- [TASK DETAILS]: Each line in the entries below that holds the word "lean" belongs in the answer.

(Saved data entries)
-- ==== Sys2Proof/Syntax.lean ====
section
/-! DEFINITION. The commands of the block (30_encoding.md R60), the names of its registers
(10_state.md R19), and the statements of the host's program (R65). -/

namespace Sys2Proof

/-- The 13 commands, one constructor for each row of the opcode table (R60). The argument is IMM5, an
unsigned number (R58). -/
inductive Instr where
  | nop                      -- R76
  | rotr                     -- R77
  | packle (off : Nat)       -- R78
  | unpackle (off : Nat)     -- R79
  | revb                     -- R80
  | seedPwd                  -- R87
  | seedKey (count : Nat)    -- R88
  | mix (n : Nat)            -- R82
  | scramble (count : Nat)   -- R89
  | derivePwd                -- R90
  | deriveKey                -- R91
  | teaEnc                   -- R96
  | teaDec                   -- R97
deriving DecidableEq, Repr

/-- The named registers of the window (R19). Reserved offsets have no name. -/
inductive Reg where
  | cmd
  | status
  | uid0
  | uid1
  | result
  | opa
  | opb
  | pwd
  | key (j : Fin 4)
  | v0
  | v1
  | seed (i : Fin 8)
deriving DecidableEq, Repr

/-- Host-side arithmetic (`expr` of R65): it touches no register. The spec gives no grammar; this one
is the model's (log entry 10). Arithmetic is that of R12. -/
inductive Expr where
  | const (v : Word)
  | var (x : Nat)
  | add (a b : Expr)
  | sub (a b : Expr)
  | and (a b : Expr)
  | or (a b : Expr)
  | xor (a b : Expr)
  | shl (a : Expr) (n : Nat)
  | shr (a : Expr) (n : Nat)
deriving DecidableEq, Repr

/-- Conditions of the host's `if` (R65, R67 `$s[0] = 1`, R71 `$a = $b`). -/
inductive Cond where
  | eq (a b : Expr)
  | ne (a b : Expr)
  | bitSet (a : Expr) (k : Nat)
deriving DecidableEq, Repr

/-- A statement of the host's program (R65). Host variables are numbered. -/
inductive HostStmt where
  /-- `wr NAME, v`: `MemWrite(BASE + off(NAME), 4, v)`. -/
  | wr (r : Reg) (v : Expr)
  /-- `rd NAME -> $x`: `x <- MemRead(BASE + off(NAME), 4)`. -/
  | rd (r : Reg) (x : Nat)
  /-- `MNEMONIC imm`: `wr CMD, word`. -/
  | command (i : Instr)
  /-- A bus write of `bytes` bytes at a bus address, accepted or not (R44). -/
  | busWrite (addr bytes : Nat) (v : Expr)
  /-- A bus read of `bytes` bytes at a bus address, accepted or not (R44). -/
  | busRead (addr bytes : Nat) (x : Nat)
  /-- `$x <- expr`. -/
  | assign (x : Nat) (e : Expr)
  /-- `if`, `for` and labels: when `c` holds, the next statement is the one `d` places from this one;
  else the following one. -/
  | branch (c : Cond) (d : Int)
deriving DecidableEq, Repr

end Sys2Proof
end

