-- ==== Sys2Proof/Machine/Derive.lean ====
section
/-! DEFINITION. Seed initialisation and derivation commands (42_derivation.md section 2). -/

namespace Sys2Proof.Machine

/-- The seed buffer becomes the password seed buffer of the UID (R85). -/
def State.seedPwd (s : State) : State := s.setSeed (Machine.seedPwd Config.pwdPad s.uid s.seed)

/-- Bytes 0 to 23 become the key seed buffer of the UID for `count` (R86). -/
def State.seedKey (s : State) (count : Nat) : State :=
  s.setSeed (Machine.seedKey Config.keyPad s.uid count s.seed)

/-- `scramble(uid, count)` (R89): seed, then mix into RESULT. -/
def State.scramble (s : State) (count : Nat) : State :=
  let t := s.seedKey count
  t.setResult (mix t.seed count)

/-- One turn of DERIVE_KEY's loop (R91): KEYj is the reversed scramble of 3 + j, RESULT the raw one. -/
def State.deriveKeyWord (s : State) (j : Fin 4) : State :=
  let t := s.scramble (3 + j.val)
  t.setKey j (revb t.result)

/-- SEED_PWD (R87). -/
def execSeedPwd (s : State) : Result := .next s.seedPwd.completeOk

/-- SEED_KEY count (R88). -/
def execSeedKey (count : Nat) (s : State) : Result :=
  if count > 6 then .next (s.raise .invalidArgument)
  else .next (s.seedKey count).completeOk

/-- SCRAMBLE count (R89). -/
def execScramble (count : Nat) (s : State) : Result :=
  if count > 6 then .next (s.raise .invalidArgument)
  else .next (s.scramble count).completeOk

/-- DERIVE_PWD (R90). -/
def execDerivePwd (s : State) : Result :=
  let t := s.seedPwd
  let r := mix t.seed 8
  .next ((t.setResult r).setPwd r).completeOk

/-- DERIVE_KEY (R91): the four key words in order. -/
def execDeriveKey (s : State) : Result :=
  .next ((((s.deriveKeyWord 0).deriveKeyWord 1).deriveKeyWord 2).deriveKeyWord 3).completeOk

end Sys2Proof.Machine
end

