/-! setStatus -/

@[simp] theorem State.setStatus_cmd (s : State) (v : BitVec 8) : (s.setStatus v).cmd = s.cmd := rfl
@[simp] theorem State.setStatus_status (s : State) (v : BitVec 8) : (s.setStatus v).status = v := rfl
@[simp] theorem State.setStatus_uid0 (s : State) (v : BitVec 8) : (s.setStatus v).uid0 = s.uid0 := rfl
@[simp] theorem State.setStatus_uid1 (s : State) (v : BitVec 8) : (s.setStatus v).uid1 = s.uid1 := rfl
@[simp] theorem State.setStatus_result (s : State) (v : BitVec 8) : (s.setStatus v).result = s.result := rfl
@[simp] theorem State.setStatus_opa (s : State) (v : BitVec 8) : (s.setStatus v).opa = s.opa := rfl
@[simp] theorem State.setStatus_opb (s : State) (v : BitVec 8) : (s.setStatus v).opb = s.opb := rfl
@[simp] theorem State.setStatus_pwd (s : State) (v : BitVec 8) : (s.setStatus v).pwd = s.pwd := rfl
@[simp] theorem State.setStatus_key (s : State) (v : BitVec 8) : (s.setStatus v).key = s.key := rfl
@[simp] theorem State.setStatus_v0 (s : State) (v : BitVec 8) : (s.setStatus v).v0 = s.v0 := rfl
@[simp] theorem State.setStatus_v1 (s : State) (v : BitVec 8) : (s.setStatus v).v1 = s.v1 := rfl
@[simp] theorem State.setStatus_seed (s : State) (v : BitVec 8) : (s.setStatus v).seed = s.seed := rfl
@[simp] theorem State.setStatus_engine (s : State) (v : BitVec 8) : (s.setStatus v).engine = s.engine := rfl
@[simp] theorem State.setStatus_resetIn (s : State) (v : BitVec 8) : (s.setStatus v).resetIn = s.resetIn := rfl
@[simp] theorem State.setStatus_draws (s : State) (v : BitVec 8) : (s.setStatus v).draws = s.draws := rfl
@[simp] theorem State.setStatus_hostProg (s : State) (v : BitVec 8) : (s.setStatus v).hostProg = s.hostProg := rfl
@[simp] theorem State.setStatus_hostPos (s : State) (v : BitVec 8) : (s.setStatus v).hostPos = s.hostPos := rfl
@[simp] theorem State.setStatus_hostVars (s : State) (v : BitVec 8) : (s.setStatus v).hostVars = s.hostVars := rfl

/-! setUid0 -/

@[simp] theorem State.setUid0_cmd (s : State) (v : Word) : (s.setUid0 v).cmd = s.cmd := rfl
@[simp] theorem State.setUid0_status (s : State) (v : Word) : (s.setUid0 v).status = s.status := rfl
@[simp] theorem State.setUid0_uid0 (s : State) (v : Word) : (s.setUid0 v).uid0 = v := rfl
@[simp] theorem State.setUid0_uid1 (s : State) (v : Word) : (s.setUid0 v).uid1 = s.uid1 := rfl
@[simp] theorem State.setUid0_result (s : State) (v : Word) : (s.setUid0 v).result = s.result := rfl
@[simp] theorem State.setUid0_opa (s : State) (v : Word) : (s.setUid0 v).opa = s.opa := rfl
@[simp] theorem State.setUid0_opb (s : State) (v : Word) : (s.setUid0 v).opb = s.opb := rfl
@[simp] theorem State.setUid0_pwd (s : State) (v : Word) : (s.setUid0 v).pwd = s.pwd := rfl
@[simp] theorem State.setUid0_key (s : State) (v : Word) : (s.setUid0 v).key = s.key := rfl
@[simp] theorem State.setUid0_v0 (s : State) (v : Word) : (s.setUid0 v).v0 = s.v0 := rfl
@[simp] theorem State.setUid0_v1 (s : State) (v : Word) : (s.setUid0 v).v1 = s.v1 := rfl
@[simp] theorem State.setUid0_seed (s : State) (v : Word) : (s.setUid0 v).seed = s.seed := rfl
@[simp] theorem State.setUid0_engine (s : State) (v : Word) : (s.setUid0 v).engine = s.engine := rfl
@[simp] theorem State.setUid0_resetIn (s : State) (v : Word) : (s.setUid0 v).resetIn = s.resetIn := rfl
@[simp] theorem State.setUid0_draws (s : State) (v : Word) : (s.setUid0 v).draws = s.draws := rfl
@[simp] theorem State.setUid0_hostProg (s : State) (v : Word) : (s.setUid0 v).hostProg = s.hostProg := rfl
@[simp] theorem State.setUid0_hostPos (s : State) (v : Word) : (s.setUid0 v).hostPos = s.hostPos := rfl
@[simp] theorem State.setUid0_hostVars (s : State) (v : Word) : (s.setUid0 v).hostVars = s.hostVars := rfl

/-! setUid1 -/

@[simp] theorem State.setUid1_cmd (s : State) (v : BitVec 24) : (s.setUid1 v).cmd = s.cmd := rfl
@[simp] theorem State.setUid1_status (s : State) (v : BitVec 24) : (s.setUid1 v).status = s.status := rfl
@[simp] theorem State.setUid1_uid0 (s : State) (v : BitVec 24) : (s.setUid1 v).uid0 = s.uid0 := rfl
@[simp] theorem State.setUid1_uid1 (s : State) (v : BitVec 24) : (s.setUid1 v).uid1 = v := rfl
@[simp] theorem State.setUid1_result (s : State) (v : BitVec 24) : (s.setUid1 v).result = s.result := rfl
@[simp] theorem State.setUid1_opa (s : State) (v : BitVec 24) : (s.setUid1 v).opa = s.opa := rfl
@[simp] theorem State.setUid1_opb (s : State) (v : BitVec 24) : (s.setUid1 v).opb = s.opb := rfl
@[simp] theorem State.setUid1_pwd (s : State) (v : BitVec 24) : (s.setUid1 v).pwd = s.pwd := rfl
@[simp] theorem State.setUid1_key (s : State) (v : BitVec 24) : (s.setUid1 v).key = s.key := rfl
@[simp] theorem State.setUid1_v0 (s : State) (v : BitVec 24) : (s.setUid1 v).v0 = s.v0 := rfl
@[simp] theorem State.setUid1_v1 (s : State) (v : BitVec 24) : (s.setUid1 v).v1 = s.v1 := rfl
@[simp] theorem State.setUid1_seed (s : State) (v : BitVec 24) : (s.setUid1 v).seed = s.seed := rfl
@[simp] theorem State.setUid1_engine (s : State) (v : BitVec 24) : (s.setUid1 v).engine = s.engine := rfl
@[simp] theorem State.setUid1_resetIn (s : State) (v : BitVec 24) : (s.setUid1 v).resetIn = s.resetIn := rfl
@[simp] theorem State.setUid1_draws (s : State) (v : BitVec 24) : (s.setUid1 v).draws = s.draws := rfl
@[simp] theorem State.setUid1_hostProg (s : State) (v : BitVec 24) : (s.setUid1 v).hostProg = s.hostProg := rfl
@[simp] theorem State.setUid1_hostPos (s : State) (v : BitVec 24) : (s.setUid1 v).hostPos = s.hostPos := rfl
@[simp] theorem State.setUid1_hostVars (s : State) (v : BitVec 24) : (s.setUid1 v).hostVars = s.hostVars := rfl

- [ANSWER TO THIS TASK]:
-- ==== Sys2Proof/Syntax.lean ====
-- ==== Sys2Proof/Machine/Derive.lean ====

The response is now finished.